Per tutto il periodo 2004-2007, l’azione della Federal Reserve fu semplicemente finalizzata a “normalizzare” tassi a breve troppo bassi e non a sopprimere inesistenti dinamiche inflative.

Il processo di globalizzazione, infatti, grazie all’immissione sui mercati internazionali di almeno un miliardo di nuovi lavoratori a basso costo dalla Cina e dall’India, aveva creato le condizioni per una sostenuta espansione economica, di lunga durata, con bassa inflazione.

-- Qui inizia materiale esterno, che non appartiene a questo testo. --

-- ==== Sys2Proof/Machine/Port.lean ====
section
/-! DEFINITION. The Control Port: the configuration items (R210, R212, R213), START's validation (R214), and the data of
every result (R211, R215 to R218). -/

namespace Sys2Proof.Machine

open Sys2Proof

/-! ### Configuration items (R210, R212) -/

/-- A value of one byte, as a number. -/
def oneByte : List Byte → Option Nat
  | [b] => some b.toNat
  | _ => none

/-- A zone set of one byte. -/
def oneZoneSet : List Byte → Option ZoneSet
  | [b] => zonesOfByte b
  | _ => none

/-- A number of one byte brought into its range. -/
def clampedByte (lo hi : Nat) (v : List Byte) : Option Nat := (oneByte v).map (clampNat lo hi)

/-- The entry of a list at an index that must lie below `n`. -/
def indexed (n index : Nat) : Option (Fin n) := if h : index < n then some ⟨index, h⟩ else none

/-- The index of an item without one. -/
def noIndex {α : Type} (index : Nat) (a : Option α) : Option α := if index = 0 then a else none

/-- The only zone of a set of at most one. -/
def zoneOrNone (zs : ZoneSet) : Option (Option Zone) :=
  match zonesOf zs with
  | [] => some none
  | [z] => some (some z)
  | _ => none

/-- A selector from its type and argument bytes (R210); FOLLOW(QUIET) and streams above 15 are refused (R91). -/
def parseSelector (type arg : Nat) : Option Selector :=
  match type with
  | 0 => if arg = 0 then some .none else Option.none
  | 1 => (Source.ofCode arg).map Selector.local_
  | 2 => (indexed 16 arg).map Selector.stream
  | 3 =>
    match ClaimKind.ofCode arg with
    | some .quiet => Option.none
    | some k => some (.follow k)
    | none => Option.none
  | 4 => if arg = 0 then some .uplink else Option.none
  | _ => Option.none

/-- Whether a channel pick suits an output (R91). -/
def pickSuits (o : OutputNo) (p : Pick) : Bool := if o.val < 8 then p != .stereo else p == .stereo

/-- A feed slot's value (R91, R210), its trim clamped. -/
def parseFeed (o : OutputNo) : List Byte → Option FeedConfig
  | [type, arg, pick, trim, cond] => do
    let sel ← parseSelector type.toNat arg.toNat
    let p ← Pick.ofCode pick.toNat
    let only ← onOffOfCode cond.toNat
    if pickSuits o p then some ⟨sel, p, min 32 trim.toNat, only⟩ else Option.none
  | _ => Option.none

/-- The bytes of a selector (R210). -/
def selectorBytes : Selector → List Byte
  | .none => [0, 0]
  | .local_ src => [1] ++ num1 src.code
  | .stream n => [2] ++ num1 n.val
  | .follow k => [3] ++ num1 k.code
  | .uplink => [4, 0]

/-- The bytes of a feed slot (R210). -/
def feedBytes (f : FeedConfig) : List Byte :=
  selectorBytes f.selector ++ num1 f.pick.code ++ num1 f.trim ++ flag1 f.fallbackOnly

/-- The output and slot of a feed slot index, 4 × output + slot (R210). -/
def feedIndex (index : Nat) : Option (OutputNo × SlotNo) :=
  if h : index < 44 then some (⟨index / 4, by omega⟩, ⟨index % 4, by omega⟩) else none

/-- The kind and class of a duck entry index, 4 × kind + class (R210). -/
def duckIndex (index : Nat) : Option (Fin 5 × Fin 4) :=
  if h : index < 20 then some (⟨index / 4, by omega⟩, ⟨index % 4, by omega⟩) else none

/-- The zone set of an output as SET_CONFIG may write it: a post takes at most one zone (R90). -/
def outputZones (i : Fin 10) (v : List Byte) : Option ZoneSet :=
  match oneZoneSet v with
  | none => none
  | some zs => if 8 ≤ i.val ∧ (zonesOf zs).length > 1 then none else some zs

/-- A clearing mode written (R127): TS, FLT0 and FLT1 alone have one. -/
def Store.setClearing (c : Store) (index : Nat) (latched : Bool) : Option Store :=
  match index with
  | 0 => some { c with tsLatched := latched }
  | 2 => some { c with flt0Latched := latched }
  | 3 => some { c with flt1Latched := latched }
  | _ => none

/-- A clearing mode read. -/
def Store.clearing (c : Store) (index : Nat) : Option Bool :=
  match index with
  | 0 => some c.tsLatched
  | 2 => some c.flt0Latched
  | 3 => some c.flt1Latched
  | _ => none

/-- A fallback zone: any but DRV (R105). -/
def fallbackZoneOf (n : Nat) : Option Zone :=
  match Zone.ofCode n with
  | some .drv => none
  | z => z
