-- ==== Sys2Proof/Machine/Station.lean ====
section
/-! DEFINITION. The paths between the blocks: the view the Claim Engine works on, what the Radio Unit passes on, and the
parts of a block boundary (R114, R179, R77, R147) put together. -/

namespace Sys2Proof.Machine

open Sys2Proof

/-! ### Paths between blocks -/

/-- Whether the station is in CONFIG. -/
def State.inConfig (s : State) : Bool := s.cle.lifecycle == .config

/-- This station's number. -/
def State.own (s : State) : StationNo := s.cpt.store.own

/-- The impaired zone set (R138). -/
def State.impaired (s : State) : ZoneSet := s.ost.impaired s.cpt.store s.inConfig

/-- What a composition of presence takes from other owners now (R29). -/
def State.env (s : State) : Env := ⟨s.own, s.cpt.store.rendered, s.impaired, s.pub.list s.own⟩

/-- The blocks the Claim Engine's rules change. -/
def State.link (s : State) : Link := ⟨s.lif, s.cle, s.cpt⟩

/-- The station with those blocks replaced. -/
def State.setLink (s : State) (k : Link) : State := { s with lif := k.lif, cle := k.cle, cpt := k.cpt }

/-- An attempt begins where R4 lets it. -/
def State.arbitrate (s : State) : State := { s with lif := s.lif.arbitrate s.cle.lifecycle }

/-- The open slot: the one that is not the pickup slot (R66). -/
def Store.openSlot (c : Store) : PubSlotNo := if c.pickupSlot = 0 then 1 else 0

/-- The stream reference of an announcement's claim: the open slot's stream while it publishes RADIO (R172). -/
def State.announceRef (s : State) : Option StreamNo :=
  if (s.pub.slots.get s.cpt.store.openSlot).source = some .radio then some (streamOf s.own s.cpt.store.openSlot) else none

/-- An announcement starts (R172): the class of RADIO, the claim, and the notice. -/
def State.announceStart (s : State) : State :=
  let s1 := { s with pub := s.pub.setRadioClass true }
  let r := s1.link.placeAnnounce s1.env s1.cpt.store.announceZones s1.announceRef
  let s2 := s1.setLink r.2
  match r.1 with
  | some serial =>
    { s2 with rdu := { s2.rdu with ann := { s2.rdu.ann with claim := some serial } }
              cpt := s2.cpt.raise (.announceStarted serial) }
  | none => { s2 with cpt := s2.cpt.raise .announceUnclaimed }

/-- An announcement ends (R173): the class of RADIO, the claim, and the notice. -/
def State.announceEnd (s : State) (claim : Option Serial) (cause : AnnounceCause) : State :=
  let s1 := { s with pub := s.pub.setRadioClass false }
  let s2 :=
    match claim with
    | some serial => s1.setLink (s1.link.endAnnounce s1.env serial)
    | none => s1
  { s2 with cpt := s2.cpt.raise (.announceEnded cause) }

/-- What the Radio Unit passes on in an event. -/
def State.rduEffect (s : State) : RduEffect → State
  | .notice n => { s with cpt := s.cpt.raise n }
  | .announceStart => s.announceStart
  | .announceEnd claim cause => s.announceEnd claim cause

/-- The station after a piece of the Radio Unit's work. -/
def State.setRdu (s : State) (o : RduOut) : State := o.2.foldl State.rduEffect { s with rdu := o.1 }

/-- A bridge re-enabled (R132, R108, R137). -/
def State.reenable (s : State) (i : BridgeNo) : State :=
  let b := (s.ost.bridges.get i).reenable
  { s with
    ost := s.ost.setBridge i b
    mxe := s.mxe.reenable i
    cpt := s.cpt.raise (faultNotice i true b) }

/-- Peer entry p expires (R35): the CLE's part and the Intake's. -/
def State.expirePeer (s : State) (p : StationNo) : State :=
  { s.setLink (s.link.expirePeer p) with iku := s.iku.expirePeer p }

/-! ### The block boundary -/

/-- What the Mix Engine reads as the boundary begins (R114, step 2), the publish slots among it: a reader of the own pickup
stream sees that slot as it was before step 1 of the Pickup Unit (log 42). -/
def State.mixView (s : State) : MixView where
  own := s.own
  store := s.cpt.store
  cle := s.cle
  heard := s.iku.heard
  callLoss := s.iku.callLoss
  derates := s.ost.derates
  running := s.ost.running
  pub := s.pub

/-- The blocks of the local sources that this boundary ends, with an uplink block for PICKUP. -/
def State.sounds (s : State) (uplink : Option (List Sample)) : Sounds where
  radio := s.rdu.radio
  aux0 := padTo Config.blockLen StereoSample.zero s.inputs.aux0
  aux1 := padTo Config.blockLen StereoSample.zero s.inputs.aux1
  pickup := pickupBlock uplink

/-- The microphone blocks that this boundary ends. -/
def State.micBlocks (s : State) : Tbl 4 (List Sample) := s.inputs.mics.map (padTo Config.blockLen 0)

/-- The staged levels applied, in every lifecycle state (R99). -/
def State.boundaryLevels (s : State) : State :=
  let r := s.mxe.applyLevels
  { s with mxe := r.1, cpt := s.cpt.raiseAll r.2 }

/-- The Output Stage's block work, in every lifecycle state (R122 to R126, R131). -/
def State.boundaryOutput (s : State) : State :=
  let r := s.ost.boundary s.cpt.store s.inConfig
  { s with ost := r.1, cpt := s.cpt.raiseAll r.2 }

/-- The no-idle check (R19). -/
def State.boundaryIdle (s : State) : State := s.setLink (s.link.checkNoIdle s.env)

/-- The RADIO block formed (R147). -/
def State.boundaryRadioBlock (s : State) : State := { s with rdu := s.rdu.formRadio s.cpt.store }

/-- The feeds' resolution and activity (R114, steps 3 and 4). -/
def State.boundaryDecide (v : MixView) (s : State) : State := { s with mxe := s.mxe.decide_ v }

/-- The pickup slot as step 1 of the Pickup Unit leaves it (R68). -/
def State.pickupSlot (s : State) (p : PickupSlot) : State :=
  let i := s.cpt.store.pickupSlot
  match p with
  | .keep => s
  | .start => { s with pub := s.pub.setSlot i ((s.pub.slots.get i).publish .pickup) }
  | .stop =>
    { s with
      pub := s.pub.setSlot i .idle
      lif := s.lif.handSound s.cle.lifecycle i none }

/-- Step 1 of the Pickup Unit (R179). -/
def State.boundaryPickup (v : MixView) (s : State) : State :=
  let r := s.pku.decide_ v.store v.cle
  let s1 := { s with pku := r.1, cpt := s.cpt.raiseAll r.2.2 }
  s1.pickupSlot r.2.1

/-- The Intake's work (R77). -/
def State.boundaryIntake (s : State) : State :=
  let r := s.iku.age.serve s.own (s.mxe.users ++ s.pku.user)
  let c := r.1.consume
  { s with iku := c.1, cpt := s.cpt.raiseAll (r.2 ++ c.2) }

/-- Targets, ramps and the mix, and the blocks handed on (R114, steps 6 to 8). -/
def State.boundaryMix (v : MixView) (activated : FeedTbl Bool) (sounds : Sounds) (s : State) : State :=
  let r := s.mxe.mixed v activated s.iku sounds
  { s with mxe := r.1, ost := s.ost.load r.2 }

/-- Steps 2 to 7 of the Pickup Unit (R179). An echo reference that names the own pickup stream gives the block of the
previous boundary (R191, log 37). -/
def State.boundaryUplink (v : MixView) (sounds : Sounds) (s : State) : State :=
  let echo :=
    match s.pku.echo with
    | some n => streamSound v s.iku sounds n
    | none => ⟨silentBlock, .programme, false, false, none, false, false, false⟩
  { s with pku := s.pku.run_ s.cpt.store echo.block echo.served s.micBlocks }

/-- One publish slot at the boundary (R69, R70): its frame built, its private mark and call-loss entry, and the frame
handed to the LIF where the station is ACTIVE. -/
def State.publishSlot (hand : Bool) (s : State) (i : PubSlotNo) : State :=
  match s.pub.frame s.own i (s.sounds s.pku.uplink) s.pku.callBlock with
  | none => s
  | some f =>
    { s with
      cle := s.cle.mark f.stream f.priv
      iku := s.iku.takeCall f
      lif := if hand then s.lif.handSound s.cle.lifecycle i (some f) else s.lif }

/-- The Publisher's work (R69): frames are handed in ACTIVE, but not at the boundary that ends JOINING. -/
def State.boundaryPublish (hand : Bool) (s : State) : State :=
  let s1 := (Tbl.indices 2).foldl (State.publishSlot hand) s
  { s1 with pub := s1.pub.built }

/-- The Radio Unit's other work (R147). -/
def State.boundaryRadio (s : State) : State := s.setRdu (s.rdu.boundary s.cpt.store)

/-- The bid window and the ages of heard bids (R52, R57). -/
def State.boundaryClaims (s : State) : State :=
  let k := s.link.tickWindow s.env
  s.setLink (k.setClaims (ageBids k.cle.claims))

/-- The peer entries' ages, with expiry (R31, R35). -/
def State.boundaryPeers (s : State) : State :=
  let t := agePeers s.own s.cle.peers
  (expiredPeers s.own t).foldl State.expirePeer { s with cle := { s.cle with peers := t } }

/-- The joining or presence counter (R24, R27, R30). -/
def State.boundaryCadence (s : State) : State := s.setLink (s.link.tickCadence s.env)

/-- The samples that arrived are used up. -/
def State.clearInputs (s : State) : State := { s with inputs := Inputs.none }

/-- The boundary in CONFIG (R115, R147): levels and the Output Stage; every output gives zero samples. -/
def State.boundaryConfig (s : State) : State :=
  let s1 := s.boundaryOutput.boundaryLevels
  { s1 with
    mxe := { s1.mxe with post0 := silentBlock, post1 := silentBlock, lineOut := silentBlock }
    ost := s1.ost.load (Tbl.fill 8 (List.replicate Config.blockLen 0))
    rdu := { s1.rdu with radio := silentBlock } }.clearInputs

/-- The boundary in JOINING, ACTIVE and ISOLATED, in the order of log 4. -/
def State.boundaryRun (s : State) : State :=
  let v := s.mixView
  let s1 := s.boundaryOutput.boundaryLevels.boundaryIdle.boundaryRadioBlock
  let sounds := s1.sounds s.pku.uplink
  let s2 := ((s1.boundaryDecide v).boundaryPickup v).boundaryIntake
  let s3 := (s2.boundaryMix v (s.mxe.activated v) sounds).boundaryUplink v sounds
  let s4 := s3.boundaryPublish (s.cle.lifecycle == .active)
  let s5 := s4.boundaryRadio.boundaryClaims.boundaryPeers
  let s6 := if s5.cle.lifecycle = s.cle.lifecycle then s5.boundaryCadence else s5
  s6.clearInputs.arbitrate

end Sys2Proof.Machine
end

b) Debito insostenibile e recessione

Altri, più pessimisti, hanno ritenuto che il mercato scontasse l’insostenibilità dell’espansione americana, che aveva fatto leva, dal 2001 in poi, su un cumulo crescente e senza precedenti di passività: i “deficit gemelli” del bilancio federale e della bilancia commerciale



… l’indebitamento abnorme delle famiglie che, per la fatale attrazione di un mercato immobiliare in ebollizione, per l’eccessivo ottimismo nelle loro possibilità di guadagno e l’anemica crescita dei salari, riuscivano a tenere elevati i consumi solo facendo ricorso al credito…


… abbattendo fino a livelli negativi, per la prima volta nella storia, il tasso di risparmio:


I bassi tassi a lunga anticipavano dunque il collasso dell’economia Usa sotto il peso di tali e tanti squilibri: una fine traumatica della crescita nel baratro della recessione, e, piuttosto che l’assenza di inflazione, un periodo di deflazione (e cioè di diminuzione dei prezzi) causato dal degenerare dei debiti eccessivi in insolvenze.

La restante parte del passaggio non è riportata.